Ein Sprecher des Weißen Hauses fügte am Montag hinzu, es sei wichtig, "sich auf den echten Erfolg zu konzentrieren, den die Iraker beim Aufbau der Demokratie haben". Dass sich kurdische, schiitische und sunnitische Gruppierungen im Lande seit der Parlamentswahl vor fünf Monaten bislang nicht auf eine Regierung einigen konnten, wurde dabei ausgeblendet.

Selbst liberale Medien, die Obama in Wahlkampfzeiten üblicherweise zugeneigt sind, wollen diese Interpretation nicht gelten lassen. Das Washingtoner Blog Politico zitiert ausgerechnet John Bolton, einen früheren Botschafter der USA bei den Vereinten Nationen aus der Bush-Ära, der Obamas Truppenabzug kritisiert: "Ich halte die Entscheidung, den Abzug der Kampftruppen fortzuführen, um eine frühere Frist zu erreichen, für einen Fehler."

Feindliche Flagge

Wie wackelig die Sicherheitslage im Irak tatsächlich ist, zeigten Meldungen vom Dienstag: Bei einem Überfall auf einen Polizei-Kontrollpunkt in der Hauptstadt Bagdad seien fünf irakische Polizisten getötet worden, meldete das dortige Innenministerium.
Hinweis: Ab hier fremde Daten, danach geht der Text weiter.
@[simp] theorem State.followLiveLock_frame :
    (s.followLiveLock).clock = s.clock ∧ (s.followLiveLock).pins = s.pins ∧ (s.followLiveLock).pru = s.pru ∧
    (s.followLiveLock).frl = s.frl ∧ (s.followLiveLock).rct = s.rct ∧ (s.followLiveLock).lfb = s.lfb ∧
    (s.followLiveLock).dctl = s.dctl ∧ (s.followLiveLock).mem = s.mem ∧ (s.followLiveLock).pending = s.pending := by
  unfold State.followLiveLock; split <;> simp

@[simp] theorem State.lfsBeforeStart_frame (sc : Scan) (frame : Word) :
    (s.lfsBeforeStart sc frame).clock = s.clock ∧ (s.lfsBeforeStart sc frame).pins = s.pins ∧ (s.lfsBeforeStart sc
    frame).lrx = s.lrx ∧ (s.lfsBeforeStart sc frame).capu = s.capu ∧ (s.lfsBeforeStart sc frame).marb = s.marb ∧
    (s.lfsBeforeStart sc frame).pru = s.pru ∧ (s.lfsBeforeStart sc frame).panel = s.panel ∧ (s.lfsBeforeStart sc
    frame).ocap = s.ocap ∧ (s.lfsBeforeStart sc frame).ocmp = s.ocmp ∧ (s.lfsBeforeStart sc frame).tbc = s.tbc ∧
    (s.lfsBeforeStart sc frame).zsu = s.zsu ∧ (s.lfsBeforeStart sc frame).frl = s.frl ∧ (s.lfsBeforeStart sc
    frame).rct = s.rct ∧ (s.lfsBeforeStart sc frame).lfb = s.lfb ∧ (s.lfsBeforeStart sc frame).dctl = s.dctl ∧
    (s.lfsBeforeStart sc frame).mem = s.mem ∧ (s.lfsBeforeStart sc frame).free = s.free ∧ (s.lfsBeforeStart sc
    frame).pending = s.pending := by
  unfold State.lfsBeforeStart; dsimp only; split <;> simp

@[simp] theorem State.cadenceInScan_frame (frame : Word) :
    (s.cadenceInScan frame).clock = s.clock ∧ (s.cadenceInScan frame).pins = s.pins ∧ (s.cadenceInScan frame).lrx
    = s.lrx ∧ (s.cadenceInScan frame).capu = s.capu ∧ (s.cadenceInScan frame).marb = s.marb ∧ (s.cadenceInScan
    frame).pru = s.pru ∧ (s.cadenceInScan frame).panel = s.panel ∧ (s.cadenceInScan frame).ocap = s.ocap ∧
    (s.cadenceInScan frame).ocmp = s.ocmp ∧ (s.cadenceInScan frame).tbc = s.tbc ∧ (s.cadenceInScan frame).zsu =
    s.zsu ∧ (s.cadenceInScan frame).frl = s.frl ∧ (s.cadenceInScan frame).rct = s.rct ∧ (s.cadenceInScan
    frame).lfb = s.lfb ∧ (s.cadenceInScan frame).dctl = s.dctl ∧ (s.cadenceInScan frame).mem = s.mem ∧
    (s.cadenceInScan frame).pending = s.pending := by
  unfold State.cadenceInScan; (repeat' split) <;> simp

@[simp] theorem State.pend_frame (frame : Word) :
    (s.pend frame).clock = s.clock ∧ (s.pend frame).pins = s.pins ∧ (s.pend frame).lrx = s.lrx ∧ (s.pend
    frame).capu = s.capu ∧ (s.pend frame).marb = s.marb ∧ (s.pend frame).pru = s.pru ∧ (s.pend frame).crp = s.crp
    ∧ (s.pend frame).seng = s.seng ∧ (s.pend frame).panel = s.panel ∧ (s.pend frame).ocap = s.ocap ∧ (s.pend
    frame).ocmp = s.ocmp ∧ (s.pend frame).tbc = s.tbc ∧ (s.pend frame).zsu = s.zsu ∧ (s.pend frame).frl = s.frl ∧
    (s.pend frame).rct = s.rct ∧ (s.pend frame).evu = s.evu ∧ (s.pend frame).lfb = s.lfb ∧ (s.pend frame).dctl =
    s.dctl ∧ (s.pend frame).mem = s.mem ∧ (s.pend frame).free = s.free ∧ (s.pend frame).pending = s.pending := by
  simp [State.pend]

@[simp] theorem State.reportLfs_frame (frame : Word) :
    (s.reportLfs frame).clock = s.clock ∧ (s.reportLfs frame).pins = s.pins ∧ (s.reportLfs frame).lrx = s.lrx ∧
    (s.reportLfs frame).capu = s.capu ∧ (s.reportLfs frame).marb = s.marb ∧ (s.reportLfs frame).pru = s.pru ∧
    (s.reportLfs frame).frl = s.frl ∧ (s.reportLfs frame).rct = s.rct ∧ (s.reportLfs frame).lfb = s.lfb ∧
    (s.reportLfs frame).dctl = s.dctl ∧ (s.reportLfs frame).mem = s.mem ∧ (s.reportLfs frame).pending = s.pending := by
  unfold State.reportLfs; split <;> simp

@[simp] theorem State.resolveCapture_frame :
    (s.resolveCapture).clock = s.clock ∧ (s.resolveCapture).pins = s.pins ∧ (s.resolveCapture).lrx = s.lrx ∧
    (s.resolveCapture).pru = s.pru ∧ (s.resolveCapture).crp = s.crp ∧ (s.resolveCapture).panel = s.panel ∧
    (s.resolveCapture).ocap = s.ocap ∧ (s.resolveCapture).ocmp = s.ocmp ∧ (s.resolveCapture).tbc = s.tbc ∧
    (s.resolveCapture).zsu = s.zsu ∧ (s.resolveCapture).frl = s.frl ∧ (s.resolveCapture).rct = s.rct ∧
    (s.resolveCapture).evu = s.evu ∧ (s.resolveCapture).lfb = s.lfb ∧ (s.resolveCapture).dctl = s.dctl ∧
    (s.resolveCapture).mem = s.mem ∧ (s.resolveCapture).free = s.free ∧ (s.resolveCapture).pending = s.pending := by
  unfold State.resolveCapture; split <;> simp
Die Angreifer hätten an dem Kontrollpunkt die Flagge einer al-Qaida-nahen Gruppe gehisst.

Obama und Vizepräsident Joe Biden werden den US-Einsatz im Irak in den kommenden Wochen und Monaten dennoch hartnäckig als Erfolg verkaufen - die Kongresswahlen nahen und zahlreiche Medien prophezeien einen deutlichen Sieg der Republikaner. Derzeit haben im Kongress die Demokraten eine komfortable Mehrheit. Um die zu halten, wird Obama vermutlich einiges unternehmen - von einem Auftritt auf einem Flugzeugträger einmal abgesehen.